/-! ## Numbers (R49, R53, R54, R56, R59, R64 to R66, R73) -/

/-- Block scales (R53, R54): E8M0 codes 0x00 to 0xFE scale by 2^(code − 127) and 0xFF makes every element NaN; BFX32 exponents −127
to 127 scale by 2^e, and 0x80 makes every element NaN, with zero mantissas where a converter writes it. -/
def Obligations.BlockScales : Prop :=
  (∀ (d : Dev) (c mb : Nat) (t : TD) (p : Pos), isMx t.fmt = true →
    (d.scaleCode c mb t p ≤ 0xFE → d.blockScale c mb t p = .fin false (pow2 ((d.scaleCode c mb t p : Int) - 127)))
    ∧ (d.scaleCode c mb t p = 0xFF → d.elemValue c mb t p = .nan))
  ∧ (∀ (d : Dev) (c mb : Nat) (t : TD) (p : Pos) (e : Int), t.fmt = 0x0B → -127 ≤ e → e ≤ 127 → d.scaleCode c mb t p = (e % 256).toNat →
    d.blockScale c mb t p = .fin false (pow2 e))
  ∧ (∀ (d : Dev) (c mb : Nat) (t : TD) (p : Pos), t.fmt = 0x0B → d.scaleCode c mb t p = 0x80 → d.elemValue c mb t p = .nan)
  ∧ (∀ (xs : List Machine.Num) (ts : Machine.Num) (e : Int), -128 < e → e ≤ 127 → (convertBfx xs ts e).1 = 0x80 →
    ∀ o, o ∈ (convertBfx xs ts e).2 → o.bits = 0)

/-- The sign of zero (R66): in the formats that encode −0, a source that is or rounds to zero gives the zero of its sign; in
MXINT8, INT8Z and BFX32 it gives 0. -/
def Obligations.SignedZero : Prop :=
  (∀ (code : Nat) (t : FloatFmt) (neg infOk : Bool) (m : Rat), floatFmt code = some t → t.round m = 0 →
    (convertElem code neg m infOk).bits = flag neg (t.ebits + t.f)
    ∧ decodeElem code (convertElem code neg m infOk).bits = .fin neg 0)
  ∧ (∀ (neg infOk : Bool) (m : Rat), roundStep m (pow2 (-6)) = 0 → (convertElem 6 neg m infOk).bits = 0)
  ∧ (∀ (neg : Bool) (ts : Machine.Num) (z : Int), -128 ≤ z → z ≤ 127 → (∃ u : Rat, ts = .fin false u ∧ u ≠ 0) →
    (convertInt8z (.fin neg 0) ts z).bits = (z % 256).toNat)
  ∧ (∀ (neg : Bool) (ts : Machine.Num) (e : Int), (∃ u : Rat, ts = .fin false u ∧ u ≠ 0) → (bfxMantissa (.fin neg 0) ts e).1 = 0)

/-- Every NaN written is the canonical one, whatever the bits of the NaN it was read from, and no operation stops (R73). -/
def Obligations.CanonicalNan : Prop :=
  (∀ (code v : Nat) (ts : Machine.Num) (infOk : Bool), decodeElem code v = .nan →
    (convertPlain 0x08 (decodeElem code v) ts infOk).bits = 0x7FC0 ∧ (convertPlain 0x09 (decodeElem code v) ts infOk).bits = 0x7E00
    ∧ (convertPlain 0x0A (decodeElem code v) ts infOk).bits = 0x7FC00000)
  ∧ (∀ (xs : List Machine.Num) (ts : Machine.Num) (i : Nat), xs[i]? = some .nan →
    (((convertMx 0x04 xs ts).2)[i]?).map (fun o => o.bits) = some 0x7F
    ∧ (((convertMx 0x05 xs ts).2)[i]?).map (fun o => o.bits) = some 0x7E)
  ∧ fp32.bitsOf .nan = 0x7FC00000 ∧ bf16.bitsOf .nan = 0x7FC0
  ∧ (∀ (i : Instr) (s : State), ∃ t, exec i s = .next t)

■ What the task requires ■
Exact transcription of the records is all that is wanted.

■ Exercise answer ■
/-! ## Numbers (R49, R53, R54, R56, R59, R64 to R66, R73) -/

/-- Block scales (R53, R54): E8M0 codes 0x00 to 0xFE scale by 2^(code − 127) and 0xFF makes every element NaN; BFX32 exponents −127
to 127 scale by 2^e, and 0x80 makes every element NaN, with zero mantissas where a converter writes it. -/
def Obligations.BlockScales : Prop :=
  (∀ (d : Dev) (c mb : Nat) (t : TD) (p : Pos), isMx t.fmt = true →
    (d.scaleCode c mb t p ≤ 0xFE → d.blockScale c mb t p = .fin false (pow2 ((d.scaleCode c mb t p : Int) - 127)))
    ∧ (d.scaleCode c mb t p = 0xFF → d.elemValue c mb t p = .nan))
  ∧ (∀ (d : Dev) (c mb : Nat) (t : TD) (p : Pos) (e : Int), t.fmt = 0x0B → -127 ≤ e → e ≤ 127 → d.scaleCode c mb t p = (e % 256).toNat →
    d.blockScale c mb t p = .fin false (pow2 e))
  ∧ (∀ (d : Dev) (c mb : Nat) (t : TD) (p : Pos), t.fmt = 0x0B → d.scaleCode c mb t p = 0x80 → d.elemValue c mb t p = .nan)
  ∧ (∀ (xs : List Machine.Num) (ts : Machine.Num) (e : Int), -128 < e → e ≤ 127 → (convertBfx xs ts e).1 = 0x80 →
    ∀ o, o ∈ (convertBfx xs ts e).2 → o.bits = 0)

/-- The sign of zero (R66): in the formats that encode −0, a source that is or rounds to zero gives the zero of its sign; in
MXINT8, INT8Z and BFX32 it gives 0. -/
def Obligations.SignedZero : Prop :=
  (∀ (code : Nat) (t : FloatFmt) (neg infOk : Bool) (m : Rat), floatFmt code = some t → t.round m = 0 →
    (convertElem code neg m infOk).bits = flag neg (t.ebits + t.f)
    ∧ decodeElem code (convertElem code neg m infOk).bits = .fin neg 0)
  ∧ (∀ (neg infOk : Bool) (m : Rat), roundStep m (pow2 (-6)) = 0 → (convertElem 6 neg m infOk).bits = 0)
  ∧ (∀ (neg : Bool) (ts : Machine.Num) (z : Int), -128 ≤ z → z ≤ 127 → (∃ u : Rat, ts = .fin false u ∧ u ≠ 0) →
    (convertInt8z (.fin neg 0) ts z).bits = (z % 256).toNat)
  ∧ (∀ (neg : Bool) (ts : Machine.Num) (e : Int), (∃ u : Rat, ts = .fin false u ∧ u ≠ 0) → (bfxMantissa (.fin neg 0) ts e).1 = 0)

/-- Every NaN written is the canonical one, whatever the bits of the NaN it was read from, and no operation stops (R73). -/
def Obligations.CanonicalNan : Prop :=
  (∀ (code v : Nat) (ts : Machine.Num) (infOk : Bool), decodeElem code v = .nan →
    (convertPlain 0x08 (decodeElem code v) ts infOk).bits = 0x7FC0 ∧ (convertPlain 0x09 (decodeElem code v) ts infOk).bits = 0x7E00
    ∧ (convertPlain 0x0A (decodeElem code v) ts infOk).bits = 0x7FC00000)
  ∧ (∀ (xs : List Machine.Num) (ts : Machine.Num) (i : Nat), xs[i]? = some .nan →
    (((convertMx 0x04 xs ts).2)[i]?).map (fun o => o.bits) = some 0x7F
    ∧ (((convertMx 0x05 xs ts).2)[i]?).map (fun o => o.bits) = some 0x7E)
  ∧ fp32.bitsOf .nan = 0x7FC00000 ∧ bf16.bitsOf .nan = 0x7FC0
  ∧ (∀ (i : Instr) (s : State), ∃ t, exec i s = .next t)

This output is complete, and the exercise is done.